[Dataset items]
--------------------------------------------------
-- ==== Sys2Proof/Machine/Core.lean ====
section
/-! DEFINITION. The machine as the host runs it. -/

def Sys2Proof.core : Host.Core := { State := Sys2Proof.Machine.State, Fault := Sys2Proof.Machine.Fault, Refusal := Sys2Proof.Machine.Refusal, step := Sys2Proof.Machine.step, reset := Sys2Proof.Machine.State.reset }
end

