-- ==== Sys2Proof/Certificates/Slice0/Obligations.lean ====
section
/-! DEFINITION. The statements for the provers. Each docstring names the rules of spec/ that its statement rests on. -/

namespace Sys2Proof.Claims

open Sys2Proof Sys2Proof.Machine

/-! ### Terms of the statements -/

/-- The encoding of an instruction decodes to it, whatever bytes follow. -/
def roundTrips (i : Instr) : Prop := ∀ rest, decode mode64 (encode i ++ rest) = .ok (i, (encode i).length)

/-- These bytes are one instruction: they decode to it, all of them used. -/
def decodesTo (bs : List Nat) (i : Instr) : Prop := decode mode64 (bytesOf bs) = .ok (i, bs.length)

/-- The three-tile instructions of class AMX-E4 (R587), each with its feature test and its element operation. -/
def mulForms : List ((Tmm → Tmm → Tmm → Instr) × (Cfg → Bool) × ElemOp) :=
  [(.tcmmimfp16ps, hasAmxComplex, pairElem imagTerm), (.tcmmrlfp16ps, hasAmxComplex, pairElem realTerm),
   (.tdpbf8ps, hasAmxFp8, fp8Elem .bf8 .bf8), (.tdpbhf8ps, hasAmxFp8, fp8Elem .bf8 .hf8),
   (.tdphbf8ps, hasAmxFp8, fp8Elem .hf8 .bf8), (.tdphf8ps, hasAmxFp8, fp8Elem .hf8 .hf8),
   (.tmmultf32ps, hasAmxTf32, tf32Elem)]

/-- The three-tile instructions of class AMX-E10 (R593). -/
def transposedForms : List ((Tmm → Tmm → Tmm → Instr) × (Cfg → Bool) × ElemOp) :=
  [(.tconjtcmmimfp16ps, transposeComplex, pairElem conjImagTerm),
   (.ttcmmimfp16ps, transposeComplex, pairElem imagTerm), (.ttcmmrlfp16ps, transposeComplex, pairElem realTerm),
   (.ttdpbf16ps, transposeBf16, pairElem bf16Term), (.ttdpfp16ps, transposeFp16, pairElem fp16Term),
   (.ttmmultf32ps, transposeTf32, tf32Elem)]

/-- The two-tile instructions of class AMX-E9 (R592), with what each does to a dword. -/
def transposeForms : List ((Tmm → Tmm → Instr) × (Cfg → Bool) × (W32 → W32)) :=
  [(.tconjtfp16, transposeComplex, fun w => w ^^^ 0x80000000), (.ttransposed, hasAmxTranspose, fun w => w)]

/-- The row instructions with a register selector (R591), with what each does to a dword. -/
def rowRegForms : List ((VReg → Tmm → Gpr → Instr) × (W32 → W32)) :=
  [(.tcvtrowd2psR, intToSingle), (.tcvtrowps2pbf16hR, fun w => inHigh (singleToBf16 w)),
   (.tcvtrowps2pbf16lR, fun w => inLow (singleToBf16 w)), (.tcvtrowps2phhR, fun w => inHigh (singleToHalf w)),
   (.tcvtrowps2phlR, fun w => inLow (singleToHalf w)), (.tilemovrowR, fun w => w)]

/-- The row instructions with an immediate selector (R590). -/
def rowImmForms : List ((VReg → Tmm → Byte → Instr) × (W32 → W32)) :=
  [(.tcvtrowd2psI, intToSingle), (.tcvtrowps2pbf16hI, fun w => inHigh (singleToBf16 w)),
   (.tcvtrowps2pbf16lI, fun w => inLow (singleToBf16 w)), (.tcvtrowps2phhI, fun w => inHigh (singleToHalf w)),
   (.tcvtrowps2phlI, fun w => inLow (singleToHalf w)), (.tilemovrowI, fun w => w)]

/-- The plain tile loads (R601, R613, R614) with their feature tests. -/
def tileLoadForms : List ((Tmm → MemOp → Instr) × (Cfg → Bool)) :=
  [(.tileloadd, fun _ => true), (.tileloaddT1, fun _ => true), (.tileloaddrs, tileRsOk), (.tileloaddrsT1, tileRsOk)]

/-- The pair loads (R605 to R611) with their feature tests and padding. -/
def pairLoadForms : List ((Tmm → MemOp → Instr) × (Cfg → Bool) × Nat) :=
  [(.t2rpntlvwZ0, hasAmxTranspose, 0), (.t2rpntlvwZ0T1, hasAmxTranspose, 0), (.t2rpntlvwZ1, hasAmxTranspose, 1),
   (.t2rpntlvwZ1T1, hasAmxTranspose, 1), (.t2rpntlvwZ0RS, pairRsOk, 0), (.t2rpntlvwZ0RST1, pairRsOk, 0),
   (.t2rpntlvwZ1RS, pairRsOk, 1), (.t2rpntlvwZ1RST1, pairRsOk, 1)]

/-- The VMOVRS rows (R425 to R428): element bits, vector bits. -/
def vmovrsForms : List (Nat × Nat × (VReg → KReg → Bool → MemOp → Instr)) :=
  [(8, 128, .vmovrsB128), (8, 256, .vmovrsB256), (8, 512, .vmovrsB512),
   (16, 128, .vmovrsW128), (16, 256, .vmovrsW256), (16, 512, .vmovrsW512),
   (32, 128, .vmovrsD128), (32, 256, .vmovrsD256), (32, 512, .vmovrsD512),
   (64, 128, .vmovrsQ128), (64, 256, .vmovrsQ256), (64, 512, .vmovrsQ512)]

/-- The SM4 rows (R543, R544): vector bits, whether EVEX, the linear function. -/
def sm4Forms : List (Nat × Bool × (W32 → W32) × (VReg → VReg → VecSrc → Instr)) :=
  [(128, false, lKey, .vsm4Key4Vex128), (256, false, lKey, .vsm4Key4Vex256), (128, true, lKey, .vsm4Key4Evex128),
   (256, true, lKey, .vsm4Key4Evex256), (512, true, lKey, .vsm4Key4Evex512),
   (128, false, lRnd, .vsm4Rnds4Vex128), (256, false, lRnd, .vsm4Rnds4Vex256), (128, true, lRnd, .vsm4Rnds4Evex128),
   (256, true, lRnd, .vsm4Rnds4Evex256), (512, true, lRnd, .vsm4Rnds4Evex512)]

/-- The RAO row of an operation (R408 to R411). -/
def raoInstr (op : RaoOp) (sz : RaoSize) (m : MemOp) (r : Gpr) : Instr :=
  match op with
  | .add => .aadd sz m r
  | .and => .aand sz m r
  | .or => .aor sz m r
  | .xor => .axor sz m r

/-- A vector source holds `v`: a register's value, or the bytes of an accessible memory operand. -/
def sourceIs (s : State) (vl : Nat) (src : VecSrc) (v : W512) : Prop :=
  match src with
  | .reg r => v = s.zmm r
  | .mem m => ∃ as, accessBytes s (segOf m) (s.ea m) (vl / 8) .read true = .ok as ∧ v = ofBytes (readBytes s.seen as)

/-- An AMX instruction gets past the checks that do not depend on TILECFG: R583, its features, no transaction. -/
abbrev amxReady (ok : Cfg → Bool) (s : State) : Prop := amxEnabled s = true ∧ ok s.cfg = true ∧ s.ctx.tsx = false

/-- Tile data is enabled (R585). -/
abbrev tileDataOn (s : State) : Prop := bitAt (s.msrVal 0x1C4) 18 = false

/-- The instruction ended and changed nothing but AMX state, RIP, and what its loads perform of the posted updates. -/
def amxOnly (s t : State) : Prop :=
  t = { s with rip := s.nextRip, amx := t.amx, mem := t.mem, rao := t.rao, monitor := t.monitor }

/-- Every tile but one, and all of TILECFG but start_row, are unchanged; start_row is 0. -/
def oneTileOnly (s t : State) (c : Tmm) : Prop :=
  t.amx.palette = s.amx.palette ∧ t.amx.rows = s.amx.rows ∧ t.amx.colsb = s.amx.colsb ∧ t.amx.startRow = 0 ∧
    ∀ q : Tmm, tileIx q ≠ tileIx c → t.tile q = s.tile q

/-- The AMX instructions that a fault may leave half done (R568, R604). -/
def restartable : Instr → Bool
  | .tileloadd _ _ | .tileloaddT1 _ _ | .tileloaddrs _ _ | .tileloaddrsT1 _ _ | .tilestored _ _ | .t2rpntlvwZ0 _ _
    | .t2rpntlvwZ0T1 _ _ | .t2rpntlvwZ1 _ _ | .t2rpntlvwZ1T1 _ _ | .t2rpntlvwZ0RS _ _ | .t2rpntlvwZ0RST1 _ _
    | .t2rpntlvwZ1RS _ _ | .t2rpntlvwZ1RST1 _ _ => true
  | _ => false

/-- The tiles that a restartable load writes: its destination, or both of a pair (R604). -/
def loadDest : Instr → List Tmm
  | .tileloadd t _ | .tileloaddT1 t _ | .tileloaddrs t _ | .tileloaddrsT1 t _ => [t]
  | .t2rpntlvwZ0 t _ | .t2rpntlvwZ0T1 t _ | .t2rpntlvwZ1 t _ | .t2rpntlvwZ1T1 t _ | .t2rpntlvwZ0RS t _
    | .t2rpntlvwZ0RST1 t _ | .t2rpntlvwZ1RS t _ | .t2rpntlvwZ1RST1 t _ => [pairBase t, pairNext t]
  | _ => []
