@[simp] theorem State.deliver_gpr (e : Exn) (c : Option W32) : (s.deliver e c).gpr = s.gpr := rfl
@[simp] theorem State.deliver_rip (e : Exn) (c : Option W32) : (s.deliver e c).rip = s.rip := rfl
@[simp] theorem State.deliver_rflags (e : Exn) (c : Option W32) : (s.deliver e c).rflags = s.rflags := rfl
@[simp] theorem State.deliver_sys (e : Exn) (c : Option W32) : (s.deliver e c).sys = s.sys := rfl
@[simp] theorem State.deliver_ctx (e : Exn) (c : Option W32) : (s.deliver e c).ctx = s.ctx := rfl
@[simp] theorem State.deliver_vec (e : Exn) (c : Option W32) : (s.deliver e c).vec = s.vec := rfl
@[simp] theorem State.deliver_amx (e : Exn) (c : Option W32) : (s.deliver e c).amx = s.amx := rfl
@[simp] theorem State.deliver_msr (e : Exn) (c : Option W32) : (s.deliver e c).msr = s.msr := rfl
@[simp] theorem State.deliver_tsc (e : Exn) (c : Option W32) : (s.deliver e c).tsc = s.tsc := rfl
@[simp] theorem State.deliver_vmcs (e : Exn) (c : Option W32) : (s.deliver e c).vmcs = s.vmcs := rfl
@[simp] theorem State.deliver_guestDeadline (e : Exn) (c : Option W32) : (s.deliver e c).guestDeadline = s.guestDeadline := rfl
@[simp] theorem State.deliver_uirr (e : Exn) (c : Option W32) : (s.deliver e c).uirr = s.uirr := rfl
@[simp] theorem State.deliver_uif (e : Exn) (c : Option W32) : (s.deliver e c).uif = s.uif := rfl
@[simp] theorem State.deliver_userInterrupt (e : Exn) (c : Option W32) : (s.deliver e c).userInterrupt = s.userInterrupt := rfl
@[simp] theorem State.deliver_virtualInterrupt (e : Exn) (c : Option W32) : (s.deliver e c).virtualInterrupt = s.virtualInterrupt := rfl
@[simp] theorem State.deliver_monitor (e : Exn) (c : Option W32) : (s.deliver e c).monitor = s.monitor := rfl
@[simp] theorem State.deliver_tmemk (e : Exn) (c : Option W32) : (s.deliver e c).tmemk = s.tmemk := rfl
@[simp] theorem State.deliver_tse (e : Exn) (c : Option W32) : (s.deliver e c).tse = s.tse := rfl
@[simp] theorem State.deliver_rao (e : Exn) (c : Option W32) : (s.deliver e c).rao = s.rao := rfl
@[simp] theorem State.deliver_pt (e : Exn) (c : Option W32) : (s.deliver e c).pt = s.pt := rfl
@[simp] theorem State.deliver_pebs (e : Exn) (c : Option W32) : (s.deliver e c).pebs = s.pebs := rfl
@[simp] theorem State.deliver_mem (e : Exn) (c : Option W32) : (s.deliver e c).mem = s.mem := rfl
@[simp] theorem State.deliver_delivered (e : Exn) (c : Option W32) : (s.deliver e c).delivered = some (.exception e.vector c s.rip) := rfl
@[simp] theorem State.deliver_cfg (e : Exn) (c : Option W32) : (s.deliver e c).cfg = s.cfg := rfl
@[simp] theorem State.deliver_draws (e : Exn) (c : Option W32) : (s.deliver e c).draws = s.draws := rfl
@[simp] theorem State.deliver_ilen (e : Exn) (c : Option W32) : (s.deliver e c).ilen = s.ilen := rfl

@[simp] theorem State.resume_gpr : (s.resume).gpr = s.gpr := rfl
@[simp] theorem State.resume_rip : (s.resume).rip = s.rip := rfl
@[simp] theorem State.resume_rflags : (s.resume).rflags = s.rflags := rfl
@[simp] theorem State.resume_sys : (s.resume).sys = s.sys := rfl
@[simp] theorem State.resume_ctx : (s.resume).ctx = s.ctx := rfl
@[simp] theorem State.resume_vec : (s.resume).vec = s.vec := rfl
@[simp] theorem State.resume_amx : (s.resume).amx = s.amx := rfl
@[simp] theorem State.resume_msr : (s.resume).msr = s.msr := rfl
@[simp] theorem State.resume_tsc : (s.resume).tsc = s.tsc := rfl
@[simp] theorem State.resume_vmcs : (s.resume).vmcs = s.vmcs := rfl
@[simp] theorem State.resume_guestDeadline : (s.resume).guestDeadline = s.guestDeadline := rfl
@[simp] theorem State.resume_uirr : (s.resume).uirr = s.uirr := rfl
@[simp] theorem State.resume_uif : (s.resume).uif = s.uif := rfl
@[simp] theorem State.resume_userInterrupt : (s.resume).userInterrupt = s.userInterrupt := rfl
@[simp] theorem State.resume_virtualInterrupt : (s.resume).virtualInterrupt = s.virtualInterrupt := rfl
@[simp] theorem State.resume_monitor : (s.resume).monitor = s.monitor := rfl
@[simp] theorem State.resume_tmemk : (s.resume).tmemk = s.tmemk := rfl
@[simp] theorem State.resume_tse : (s.resume).tse = s.tse := rfl
@[simp] theorem State.resume_rao : (s.resume).rao = s.rao := rfl
@[simp] theorem State.resume_pt : (s.resume).pt = s.pt := rfl
@[simp] theorem State.resume_pebs : (s.resume).pebs = s.pebs := rfl
@[simp] theorem State.resume_mem : (s.resume).mem = s.mem := rfl
@[simp] theorem State.resume_delivered : (s.resume).delivered = none := rfl
@[simp] theorem State.resume_cfg : (s.resume).cfg = s.cfg := rfl
@[simp] theorem State.resume_draws : (s.resume).draws = s.draws := rfl
@[simp] theorem State.resume_ilen : (s.resume).ilen = s.ilen := rfl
--------------------------------------------------
Task item
Would you copy out exactly the lines from the one holding "(s.resume).tmemk = s.tmemk := rfl" through the end of the entries above, both ends included?

Your solution
@[simp] theorem State.resume_tmemk : (s.resume).tmemk = s.tmemk := rfl
@[simp] theorem State.resume_tse : (s.resume).tse = s.tse := rfl
@[simp] theorem State.resume_rao : (s.resume).rao = s.rao := rfl
@[simp] theorem State.resume_pt : (s.resume).pt = s.pt := rfl
@[simp] theorem State.resume_pebs : (s.resume).pebs = s.pebs := rfl
@[simp] theorem State.resume_mem : (s.resume).mem = s.mem := rfl
@[simp] theorem State.resume_delivered : (s.resume).delivered = none := rfl
@[simp] theorem State.resume_cfg : (s.resume).cfg = s.cfg := rfl
@[simp] theorem State.resume_draws : (s.resume).draws = s.draws := rfl
@[simp] theorem State.resume_ilen : (s.resume).ilen = s.ilen := rfl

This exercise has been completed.